Stored data entries
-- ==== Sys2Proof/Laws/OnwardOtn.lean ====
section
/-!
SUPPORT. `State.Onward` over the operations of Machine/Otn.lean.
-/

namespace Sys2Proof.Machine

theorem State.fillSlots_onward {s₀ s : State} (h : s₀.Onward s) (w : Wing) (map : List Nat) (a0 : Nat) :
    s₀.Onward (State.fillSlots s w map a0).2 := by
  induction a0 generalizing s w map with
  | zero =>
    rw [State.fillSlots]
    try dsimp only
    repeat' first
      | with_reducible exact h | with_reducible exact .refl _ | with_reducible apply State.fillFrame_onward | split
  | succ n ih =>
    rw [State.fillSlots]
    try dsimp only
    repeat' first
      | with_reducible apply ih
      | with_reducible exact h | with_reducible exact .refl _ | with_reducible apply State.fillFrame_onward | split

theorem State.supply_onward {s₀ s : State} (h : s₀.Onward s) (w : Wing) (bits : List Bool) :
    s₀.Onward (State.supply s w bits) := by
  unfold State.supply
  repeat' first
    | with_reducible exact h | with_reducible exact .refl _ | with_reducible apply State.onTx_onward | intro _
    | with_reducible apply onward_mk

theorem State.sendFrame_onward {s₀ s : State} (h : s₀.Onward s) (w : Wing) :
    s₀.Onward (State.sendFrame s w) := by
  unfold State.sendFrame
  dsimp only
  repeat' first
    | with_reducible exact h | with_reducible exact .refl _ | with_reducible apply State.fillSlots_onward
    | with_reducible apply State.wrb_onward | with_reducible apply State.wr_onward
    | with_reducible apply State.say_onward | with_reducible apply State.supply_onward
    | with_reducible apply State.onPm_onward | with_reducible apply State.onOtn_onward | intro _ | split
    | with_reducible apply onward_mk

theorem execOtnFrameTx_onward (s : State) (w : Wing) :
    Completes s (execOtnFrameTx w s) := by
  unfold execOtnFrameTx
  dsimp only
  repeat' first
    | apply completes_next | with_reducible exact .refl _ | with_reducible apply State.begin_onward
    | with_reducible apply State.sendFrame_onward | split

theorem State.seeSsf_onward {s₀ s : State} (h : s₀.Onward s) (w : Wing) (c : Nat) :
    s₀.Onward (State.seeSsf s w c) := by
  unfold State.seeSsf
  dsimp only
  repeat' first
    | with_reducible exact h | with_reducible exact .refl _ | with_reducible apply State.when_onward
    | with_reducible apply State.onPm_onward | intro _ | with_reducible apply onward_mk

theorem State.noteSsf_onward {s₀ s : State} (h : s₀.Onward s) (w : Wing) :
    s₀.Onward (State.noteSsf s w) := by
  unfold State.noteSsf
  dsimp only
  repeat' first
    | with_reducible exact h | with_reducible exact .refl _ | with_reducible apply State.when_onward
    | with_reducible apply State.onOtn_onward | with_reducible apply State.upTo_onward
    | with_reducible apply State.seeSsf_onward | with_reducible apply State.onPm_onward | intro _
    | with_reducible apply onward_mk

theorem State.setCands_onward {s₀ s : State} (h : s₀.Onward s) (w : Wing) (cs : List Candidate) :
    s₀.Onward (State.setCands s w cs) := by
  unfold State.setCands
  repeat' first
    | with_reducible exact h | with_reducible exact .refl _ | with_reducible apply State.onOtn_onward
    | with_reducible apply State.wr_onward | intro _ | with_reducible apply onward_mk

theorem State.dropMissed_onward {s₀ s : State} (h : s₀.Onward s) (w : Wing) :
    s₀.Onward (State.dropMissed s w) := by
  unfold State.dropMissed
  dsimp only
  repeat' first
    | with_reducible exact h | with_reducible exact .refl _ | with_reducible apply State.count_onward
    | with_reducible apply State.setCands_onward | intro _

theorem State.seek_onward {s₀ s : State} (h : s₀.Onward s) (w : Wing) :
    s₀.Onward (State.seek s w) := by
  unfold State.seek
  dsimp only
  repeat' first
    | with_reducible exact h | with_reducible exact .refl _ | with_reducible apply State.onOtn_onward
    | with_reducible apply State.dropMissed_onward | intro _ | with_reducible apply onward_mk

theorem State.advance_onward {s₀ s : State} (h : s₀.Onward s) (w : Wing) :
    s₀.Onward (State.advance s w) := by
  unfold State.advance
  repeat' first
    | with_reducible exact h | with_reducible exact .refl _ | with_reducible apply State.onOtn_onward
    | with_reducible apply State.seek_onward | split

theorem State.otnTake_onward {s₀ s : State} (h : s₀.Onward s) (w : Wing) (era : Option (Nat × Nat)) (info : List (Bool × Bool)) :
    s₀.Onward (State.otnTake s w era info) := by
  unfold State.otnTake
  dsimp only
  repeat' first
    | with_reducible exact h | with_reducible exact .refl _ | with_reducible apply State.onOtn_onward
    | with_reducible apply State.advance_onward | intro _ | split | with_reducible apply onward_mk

==

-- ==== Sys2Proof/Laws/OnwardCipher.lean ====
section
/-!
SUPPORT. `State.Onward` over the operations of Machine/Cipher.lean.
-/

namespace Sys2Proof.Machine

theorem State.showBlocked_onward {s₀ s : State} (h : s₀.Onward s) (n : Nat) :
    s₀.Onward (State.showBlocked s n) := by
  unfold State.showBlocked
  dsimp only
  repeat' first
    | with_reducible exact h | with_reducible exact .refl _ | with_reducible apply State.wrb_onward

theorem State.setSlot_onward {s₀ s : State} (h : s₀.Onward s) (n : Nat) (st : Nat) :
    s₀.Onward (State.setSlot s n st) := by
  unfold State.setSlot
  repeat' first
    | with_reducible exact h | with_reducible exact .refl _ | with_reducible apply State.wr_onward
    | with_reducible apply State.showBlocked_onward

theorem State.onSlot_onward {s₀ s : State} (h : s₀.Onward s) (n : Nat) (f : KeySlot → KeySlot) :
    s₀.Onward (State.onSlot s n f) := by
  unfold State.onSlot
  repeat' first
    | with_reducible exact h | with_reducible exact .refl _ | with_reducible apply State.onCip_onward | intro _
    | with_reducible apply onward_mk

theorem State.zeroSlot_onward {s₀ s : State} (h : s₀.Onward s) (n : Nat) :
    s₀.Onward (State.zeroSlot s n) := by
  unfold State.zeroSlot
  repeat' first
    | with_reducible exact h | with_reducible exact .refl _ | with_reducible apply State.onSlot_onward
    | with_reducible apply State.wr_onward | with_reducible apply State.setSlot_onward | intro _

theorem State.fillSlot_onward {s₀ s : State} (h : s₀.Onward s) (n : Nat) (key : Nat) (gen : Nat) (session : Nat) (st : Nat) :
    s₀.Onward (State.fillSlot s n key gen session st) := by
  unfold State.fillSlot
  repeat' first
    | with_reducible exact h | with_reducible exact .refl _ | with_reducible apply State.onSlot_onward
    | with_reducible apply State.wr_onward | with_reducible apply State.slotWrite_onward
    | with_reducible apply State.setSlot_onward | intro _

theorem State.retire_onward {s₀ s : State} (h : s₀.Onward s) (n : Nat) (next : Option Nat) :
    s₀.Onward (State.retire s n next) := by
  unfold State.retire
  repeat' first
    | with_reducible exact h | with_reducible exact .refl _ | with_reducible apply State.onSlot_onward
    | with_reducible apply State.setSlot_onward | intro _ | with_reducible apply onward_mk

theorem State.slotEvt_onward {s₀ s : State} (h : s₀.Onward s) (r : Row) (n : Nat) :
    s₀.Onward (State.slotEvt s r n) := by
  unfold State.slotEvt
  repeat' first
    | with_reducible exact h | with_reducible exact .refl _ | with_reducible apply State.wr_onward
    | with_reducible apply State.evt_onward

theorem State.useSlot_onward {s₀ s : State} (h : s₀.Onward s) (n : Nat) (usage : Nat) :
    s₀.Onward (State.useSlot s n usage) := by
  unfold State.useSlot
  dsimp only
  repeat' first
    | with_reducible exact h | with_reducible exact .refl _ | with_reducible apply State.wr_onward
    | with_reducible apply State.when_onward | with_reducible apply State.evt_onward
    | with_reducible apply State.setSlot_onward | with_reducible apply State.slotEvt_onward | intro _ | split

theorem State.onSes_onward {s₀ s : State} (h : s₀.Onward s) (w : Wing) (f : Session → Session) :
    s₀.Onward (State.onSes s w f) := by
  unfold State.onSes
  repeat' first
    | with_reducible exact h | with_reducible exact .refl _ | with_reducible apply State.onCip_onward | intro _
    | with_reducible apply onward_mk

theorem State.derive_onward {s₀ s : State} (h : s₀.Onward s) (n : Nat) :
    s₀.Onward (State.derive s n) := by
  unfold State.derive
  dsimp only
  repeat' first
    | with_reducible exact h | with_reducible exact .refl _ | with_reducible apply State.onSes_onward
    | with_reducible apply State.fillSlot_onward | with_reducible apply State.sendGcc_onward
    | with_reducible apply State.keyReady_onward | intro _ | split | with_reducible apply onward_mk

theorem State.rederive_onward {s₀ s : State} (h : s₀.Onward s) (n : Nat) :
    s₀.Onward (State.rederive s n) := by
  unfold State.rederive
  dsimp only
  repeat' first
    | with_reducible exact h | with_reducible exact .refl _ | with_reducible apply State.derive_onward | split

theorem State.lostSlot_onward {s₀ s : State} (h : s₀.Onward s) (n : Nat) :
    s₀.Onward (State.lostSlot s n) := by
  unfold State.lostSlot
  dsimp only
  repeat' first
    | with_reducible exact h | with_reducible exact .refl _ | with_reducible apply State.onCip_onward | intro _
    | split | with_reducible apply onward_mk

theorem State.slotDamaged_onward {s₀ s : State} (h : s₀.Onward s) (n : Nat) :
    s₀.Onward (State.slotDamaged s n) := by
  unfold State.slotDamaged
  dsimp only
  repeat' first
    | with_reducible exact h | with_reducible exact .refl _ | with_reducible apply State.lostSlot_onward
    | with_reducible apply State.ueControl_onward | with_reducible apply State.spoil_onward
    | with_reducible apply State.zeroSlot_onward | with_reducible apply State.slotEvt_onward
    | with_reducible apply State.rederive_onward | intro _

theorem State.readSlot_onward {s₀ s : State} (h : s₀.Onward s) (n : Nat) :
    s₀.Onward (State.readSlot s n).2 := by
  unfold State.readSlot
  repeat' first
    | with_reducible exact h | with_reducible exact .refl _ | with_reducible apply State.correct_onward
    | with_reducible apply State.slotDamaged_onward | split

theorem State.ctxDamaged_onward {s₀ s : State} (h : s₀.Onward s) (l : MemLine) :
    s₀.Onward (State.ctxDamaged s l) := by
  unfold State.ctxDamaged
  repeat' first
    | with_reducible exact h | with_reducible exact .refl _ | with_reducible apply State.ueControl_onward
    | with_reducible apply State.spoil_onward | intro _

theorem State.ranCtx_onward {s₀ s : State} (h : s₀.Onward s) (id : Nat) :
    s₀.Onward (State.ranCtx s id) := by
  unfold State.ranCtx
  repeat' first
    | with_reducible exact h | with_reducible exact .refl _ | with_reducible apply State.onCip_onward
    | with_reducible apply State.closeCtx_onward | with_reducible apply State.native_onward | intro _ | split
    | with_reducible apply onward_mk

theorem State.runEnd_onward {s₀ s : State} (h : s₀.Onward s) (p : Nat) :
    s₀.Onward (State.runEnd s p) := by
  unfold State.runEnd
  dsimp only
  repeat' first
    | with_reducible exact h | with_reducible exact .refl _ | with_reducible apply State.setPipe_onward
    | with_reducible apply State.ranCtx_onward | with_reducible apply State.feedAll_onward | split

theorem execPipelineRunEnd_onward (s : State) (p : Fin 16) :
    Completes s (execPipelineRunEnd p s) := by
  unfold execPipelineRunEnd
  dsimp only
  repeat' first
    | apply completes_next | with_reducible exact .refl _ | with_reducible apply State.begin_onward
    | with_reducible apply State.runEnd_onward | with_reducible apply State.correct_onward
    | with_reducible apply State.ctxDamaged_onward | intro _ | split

==

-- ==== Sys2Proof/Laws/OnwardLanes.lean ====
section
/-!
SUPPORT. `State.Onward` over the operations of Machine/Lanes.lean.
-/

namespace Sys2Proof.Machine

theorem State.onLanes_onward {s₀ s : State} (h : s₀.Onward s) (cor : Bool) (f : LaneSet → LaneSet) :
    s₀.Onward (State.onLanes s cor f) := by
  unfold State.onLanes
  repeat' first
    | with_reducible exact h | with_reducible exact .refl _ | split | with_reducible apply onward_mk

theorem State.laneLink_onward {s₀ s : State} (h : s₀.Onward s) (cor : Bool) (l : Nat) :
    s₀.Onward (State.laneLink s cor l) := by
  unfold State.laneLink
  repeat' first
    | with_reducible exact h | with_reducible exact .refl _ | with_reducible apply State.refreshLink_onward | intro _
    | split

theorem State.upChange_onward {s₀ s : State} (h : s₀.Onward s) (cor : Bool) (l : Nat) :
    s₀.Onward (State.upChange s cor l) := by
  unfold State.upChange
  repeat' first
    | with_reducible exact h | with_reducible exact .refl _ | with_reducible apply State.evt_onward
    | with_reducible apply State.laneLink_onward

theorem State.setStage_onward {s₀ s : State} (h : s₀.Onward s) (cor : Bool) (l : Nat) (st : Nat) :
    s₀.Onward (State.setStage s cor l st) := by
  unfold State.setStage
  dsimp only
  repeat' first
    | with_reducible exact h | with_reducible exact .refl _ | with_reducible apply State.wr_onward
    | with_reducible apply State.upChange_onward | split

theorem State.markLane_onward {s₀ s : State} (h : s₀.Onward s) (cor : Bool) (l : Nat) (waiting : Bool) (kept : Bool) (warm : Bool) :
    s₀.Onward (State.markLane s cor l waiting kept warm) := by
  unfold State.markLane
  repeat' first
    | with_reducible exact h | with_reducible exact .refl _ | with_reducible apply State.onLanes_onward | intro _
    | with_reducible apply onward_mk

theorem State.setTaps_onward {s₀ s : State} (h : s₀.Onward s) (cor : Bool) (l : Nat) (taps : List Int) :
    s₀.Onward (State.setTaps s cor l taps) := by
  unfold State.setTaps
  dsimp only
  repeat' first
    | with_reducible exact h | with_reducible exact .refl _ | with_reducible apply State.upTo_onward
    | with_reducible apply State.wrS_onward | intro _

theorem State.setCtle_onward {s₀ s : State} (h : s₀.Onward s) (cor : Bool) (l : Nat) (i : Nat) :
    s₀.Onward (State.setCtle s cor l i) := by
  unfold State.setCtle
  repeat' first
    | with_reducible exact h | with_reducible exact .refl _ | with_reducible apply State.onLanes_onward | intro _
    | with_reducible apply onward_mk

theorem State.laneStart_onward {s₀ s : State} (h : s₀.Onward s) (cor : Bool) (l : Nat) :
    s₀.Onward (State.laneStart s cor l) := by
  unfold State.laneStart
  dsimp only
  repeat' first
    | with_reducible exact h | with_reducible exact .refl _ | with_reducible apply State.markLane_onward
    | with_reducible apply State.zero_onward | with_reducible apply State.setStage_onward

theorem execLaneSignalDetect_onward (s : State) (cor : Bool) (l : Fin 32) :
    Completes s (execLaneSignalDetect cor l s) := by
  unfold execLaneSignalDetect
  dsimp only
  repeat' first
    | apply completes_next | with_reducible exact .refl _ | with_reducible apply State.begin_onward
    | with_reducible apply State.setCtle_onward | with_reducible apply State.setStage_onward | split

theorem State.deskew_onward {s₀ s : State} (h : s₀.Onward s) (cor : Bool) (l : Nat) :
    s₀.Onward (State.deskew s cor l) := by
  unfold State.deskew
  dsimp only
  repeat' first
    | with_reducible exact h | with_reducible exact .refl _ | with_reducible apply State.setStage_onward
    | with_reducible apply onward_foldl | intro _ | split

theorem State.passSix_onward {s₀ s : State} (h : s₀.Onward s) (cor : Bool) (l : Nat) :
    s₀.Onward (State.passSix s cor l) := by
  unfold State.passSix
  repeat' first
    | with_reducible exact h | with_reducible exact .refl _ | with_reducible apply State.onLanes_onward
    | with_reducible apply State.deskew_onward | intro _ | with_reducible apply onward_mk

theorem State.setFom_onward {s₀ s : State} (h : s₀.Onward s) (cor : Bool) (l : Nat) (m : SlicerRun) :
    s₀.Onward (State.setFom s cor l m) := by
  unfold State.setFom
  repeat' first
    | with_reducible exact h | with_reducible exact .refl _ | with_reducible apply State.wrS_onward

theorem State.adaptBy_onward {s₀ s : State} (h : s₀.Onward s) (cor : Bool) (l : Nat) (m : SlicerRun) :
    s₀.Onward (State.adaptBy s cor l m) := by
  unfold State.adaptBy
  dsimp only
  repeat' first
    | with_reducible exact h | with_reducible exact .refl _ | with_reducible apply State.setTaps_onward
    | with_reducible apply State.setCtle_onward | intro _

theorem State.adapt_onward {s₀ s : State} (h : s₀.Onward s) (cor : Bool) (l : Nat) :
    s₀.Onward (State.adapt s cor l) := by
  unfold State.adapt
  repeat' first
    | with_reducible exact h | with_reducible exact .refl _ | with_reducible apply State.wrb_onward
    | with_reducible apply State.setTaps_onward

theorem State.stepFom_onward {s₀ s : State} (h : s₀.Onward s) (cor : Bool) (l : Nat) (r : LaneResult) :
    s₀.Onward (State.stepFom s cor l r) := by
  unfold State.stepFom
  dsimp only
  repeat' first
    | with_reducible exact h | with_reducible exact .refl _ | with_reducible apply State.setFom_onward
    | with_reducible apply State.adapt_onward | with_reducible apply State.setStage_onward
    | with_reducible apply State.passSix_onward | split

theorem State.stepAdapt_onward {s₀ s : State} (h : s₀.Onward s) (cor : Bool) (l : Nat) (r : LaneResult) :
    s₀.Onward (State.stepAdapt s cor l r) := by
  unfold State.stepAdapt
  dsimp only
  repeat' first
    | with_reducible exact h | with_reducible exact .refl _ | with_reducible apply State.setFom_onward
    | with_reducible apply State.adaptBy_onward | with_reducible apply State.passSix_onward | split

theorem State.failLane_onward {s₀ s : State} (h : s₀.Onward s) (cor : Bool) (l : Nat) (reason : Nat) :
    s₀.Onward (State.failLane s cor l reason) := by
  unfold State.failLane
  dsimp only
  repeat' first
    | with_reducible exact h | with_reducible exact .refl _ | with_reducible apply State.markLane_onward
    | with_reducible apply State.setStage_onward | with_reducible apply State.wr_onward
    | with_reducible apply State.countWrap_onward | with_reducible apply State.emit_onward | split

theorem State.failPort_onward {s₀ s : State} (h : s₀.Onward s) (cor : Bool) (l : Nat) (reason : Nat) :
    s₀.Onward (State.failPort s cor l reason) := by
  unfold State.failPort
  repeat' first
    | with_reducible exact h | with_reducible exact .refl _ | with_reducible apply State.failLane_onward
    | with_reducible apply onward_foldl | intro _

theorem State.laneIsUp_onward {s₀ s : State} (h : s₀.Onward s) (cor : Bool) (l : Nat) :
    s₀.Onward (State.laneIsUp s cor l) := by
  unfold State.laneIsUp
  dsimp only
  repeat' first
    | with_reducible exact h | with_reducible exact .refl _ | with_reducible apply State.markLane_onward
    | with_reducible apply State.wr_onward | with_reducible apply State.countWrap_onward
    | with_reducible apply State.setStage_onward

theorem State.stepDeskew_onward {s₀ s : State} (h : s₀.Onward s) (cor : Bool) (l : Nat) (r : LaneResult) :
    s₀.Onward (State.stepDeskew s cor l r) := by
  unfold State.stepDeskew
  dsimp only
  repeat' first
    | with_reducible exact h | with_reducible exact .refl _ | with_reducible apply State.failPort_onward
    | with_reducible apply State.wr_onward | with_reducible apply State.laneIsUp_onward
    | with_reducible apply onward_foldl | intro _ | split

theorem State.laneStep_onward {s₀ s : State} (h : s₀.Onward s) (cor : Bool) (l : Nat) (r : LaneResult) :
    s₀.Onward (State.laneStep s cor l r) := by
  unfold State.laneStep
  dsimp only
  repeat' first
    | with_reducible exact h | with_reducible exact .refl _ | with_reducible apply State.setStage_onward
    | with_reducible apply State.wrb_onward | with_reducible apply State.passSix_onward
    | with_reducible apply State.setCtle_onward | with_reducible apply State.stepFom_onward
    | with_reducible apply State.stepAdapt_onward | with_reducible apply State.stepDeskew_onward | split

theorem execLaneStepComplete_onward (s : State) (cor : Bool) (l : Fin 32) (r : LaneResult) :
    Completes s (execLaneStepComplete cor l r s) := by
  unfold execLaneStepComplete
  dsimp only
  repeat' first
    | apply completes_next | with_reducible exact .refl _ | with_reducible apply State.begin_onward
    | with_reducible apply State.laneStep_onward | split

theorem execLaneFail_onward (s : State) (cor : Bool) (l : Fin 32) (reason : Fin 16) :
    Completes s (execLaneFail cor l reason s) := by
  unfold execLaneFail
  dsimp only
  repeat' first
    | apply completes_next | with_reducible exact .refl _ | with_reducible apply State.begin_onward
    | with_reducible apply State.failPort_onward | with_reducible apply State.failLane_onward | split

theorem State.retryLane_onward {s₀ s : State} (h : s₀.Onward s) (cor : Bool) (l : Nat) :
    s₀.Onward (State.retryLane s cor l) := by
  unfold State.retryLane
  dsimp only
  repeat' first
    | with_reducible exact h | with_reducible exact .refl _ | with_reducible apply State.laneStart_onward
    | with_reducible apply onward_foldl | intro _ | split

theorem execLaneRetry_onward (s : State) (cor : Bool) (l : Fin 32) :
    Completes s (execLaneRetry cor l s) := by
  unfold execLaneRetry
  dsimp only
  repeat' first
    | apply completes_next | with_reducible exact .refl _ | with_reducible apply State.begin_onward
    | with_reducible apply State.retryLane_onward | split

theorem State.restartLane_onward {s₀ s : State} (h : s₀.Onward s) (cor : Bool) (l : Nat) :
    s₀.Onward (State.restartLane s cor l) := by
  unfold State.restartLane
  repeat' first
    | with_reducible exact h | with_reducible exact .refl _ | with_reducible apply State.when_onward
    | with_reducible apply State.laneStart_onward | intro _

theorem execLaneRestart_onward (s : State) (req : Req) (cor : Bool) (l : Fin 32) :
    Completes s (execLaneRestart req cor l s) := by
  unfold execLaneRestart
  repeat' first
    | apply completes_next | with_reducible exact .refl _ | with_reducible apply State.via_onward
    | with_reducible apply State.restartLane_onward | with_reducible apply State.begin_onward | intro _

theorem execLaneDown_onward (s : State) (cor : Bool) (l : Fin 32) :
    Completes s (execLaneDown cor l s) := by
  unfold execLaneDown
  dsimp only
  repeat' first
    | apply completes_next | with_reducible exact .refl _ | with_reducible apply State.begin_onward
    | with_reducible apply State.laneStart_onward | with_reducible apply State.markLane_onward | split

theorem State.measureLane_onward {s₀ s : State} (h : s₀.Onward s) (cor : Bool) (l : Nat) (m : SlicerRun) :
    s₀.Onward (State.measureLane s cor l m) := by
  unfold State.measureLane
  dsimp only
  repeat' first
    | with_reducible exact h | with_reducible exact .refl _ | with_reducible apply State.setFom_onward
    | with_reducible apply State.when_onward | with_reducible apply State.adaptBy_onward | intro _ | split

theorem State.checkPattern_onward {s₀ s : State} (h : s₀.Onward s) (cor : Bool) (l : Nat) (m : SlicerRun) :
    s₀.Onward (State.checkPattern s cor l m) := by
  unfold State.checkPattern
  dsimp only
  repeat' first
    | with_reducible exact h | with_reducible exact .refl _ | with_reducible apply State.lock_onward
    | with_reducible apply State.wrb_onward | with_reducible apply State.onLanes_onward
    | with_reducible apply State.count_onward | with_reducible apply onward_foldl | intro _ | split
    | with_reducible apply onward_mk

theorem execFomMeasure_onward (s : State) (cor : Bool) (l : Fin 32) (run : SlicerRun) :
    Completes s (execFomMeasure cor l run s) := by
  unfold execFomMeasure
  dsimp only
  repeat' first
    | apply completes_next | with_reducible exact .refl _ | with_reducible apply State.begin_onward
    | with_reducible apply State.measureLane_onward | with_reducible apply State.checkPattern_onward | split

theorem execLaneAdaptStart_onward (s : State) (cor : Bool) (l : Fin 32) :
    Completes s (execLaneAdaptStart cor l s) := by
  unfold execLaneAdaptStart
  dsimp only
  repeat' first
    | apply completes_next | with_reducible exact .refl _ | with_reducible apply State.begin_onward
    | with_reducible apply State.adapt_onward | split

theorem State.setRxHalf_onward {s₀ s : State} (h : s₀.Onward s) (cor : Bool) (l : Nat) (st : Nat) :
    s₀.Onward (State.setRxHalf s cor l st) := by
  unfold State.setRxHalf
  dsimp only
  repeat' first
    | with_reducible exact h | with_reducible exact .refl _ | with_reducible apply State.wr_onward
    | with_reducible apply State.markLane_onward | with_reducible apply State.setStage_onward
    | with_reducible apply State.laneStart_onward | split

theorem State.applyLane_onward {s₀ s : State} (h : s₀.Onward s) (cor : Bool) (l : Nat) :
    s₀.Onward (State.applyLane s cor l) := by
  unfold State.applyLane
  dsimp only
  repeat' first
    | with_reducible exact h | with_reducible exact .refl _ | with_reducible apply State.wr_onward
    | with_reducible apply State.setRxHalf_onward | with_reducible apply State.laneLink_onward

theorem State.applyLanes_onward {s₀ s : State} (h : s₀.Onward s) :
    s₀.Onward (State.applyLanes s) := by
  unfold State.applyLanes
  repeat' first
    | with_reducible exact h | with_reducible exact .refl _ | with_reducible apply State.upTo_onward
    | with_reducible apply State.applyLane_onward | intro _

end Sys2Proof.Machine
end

▶ _Task prompt_
The range runs from the line above containing "-- ==== Sys2Proof/Laws/OnwardOtn.lean" to the line containing "State.sendFrame_onward | split", inclusive. Restate those lines word for word and no others.

▶ _Response to the task_
-- ==== Sys2Proof/Laws/OnwardOtn.lean ====
section
/-!
SUPPORT. `State.Onward` over the operations of Machine/Otn.lean.
-/

namespace Sys2Proof.Machine

theorem State.fillSlots_onward {s₀ s : State} (h : s₀.Onward s) (w : Wing) (map : List Nat) (a0 : Nat) :
    s₀.Onward (State.fillSlots s w map a0).2 := by
  induction a0 generalizing s w map with
  | zero =>
    rw [State.fillSlots]
    try dsimp only
    repeat' first
      | with_reducible exact h | with_reducible exact .refl _ | with_reducible apply State.fillFrame_onward | split
  | succ n ih =>
    rw [State.fillSlots]
    try dsimp only
    repeat' first
      | with_reducible apply ih
      | with_reducible exact h | with_reducible exact .refl _ | with_reducible apply State.fillFrame_onward | split

theorem State.supply_onward {s₀ s : State} (h : s₀.Onward s) (w : Wing) (bits : List Bool) :
    s₀.Onward (State.supply s w bits) := by
  unfold State.supply
  repeat' first
    | with_reducible exact h | with_reducible exact .refl _ | with_reducible apply State.onTx_onward | intro _
    | with_reducible apply onward_mk

theorem State.sendFrame_onward {s₀ s : State} (h : s₀.Onward s) (w : Wing) :
    s₀.Onward (State.sendFrame s w) := by
  unfold State.sendFrame
  dsimp only
  repeat' first
    | with_reducible exact h | with_reducible exact .refl _ | with_reducible apply State.fillSlots_onward
    | with_reducible apply State.wrb_onward | with_reducible apply State.wr_onward
    | with_reducible apply State.say_onward | with_reducible apply State.supply_onward
    | with_reducible apply State.onPm_onward | with_reducible apply State.onOtn_onward | intro _ | split
    | with_reducible apply onward_mk

theorem execOtnFrameTx_onward (s : State) (w : Wing) :
    Completes s (execOtnFrameTx w s) := by
  unfold execOtnFrameTx
  dsimp only
  repeat' first
    | apply completes_next | with_reducible exact .refl _ | with_reducible apply State.begin_onward
    | with_reducible apply State.sendFrame_onward | split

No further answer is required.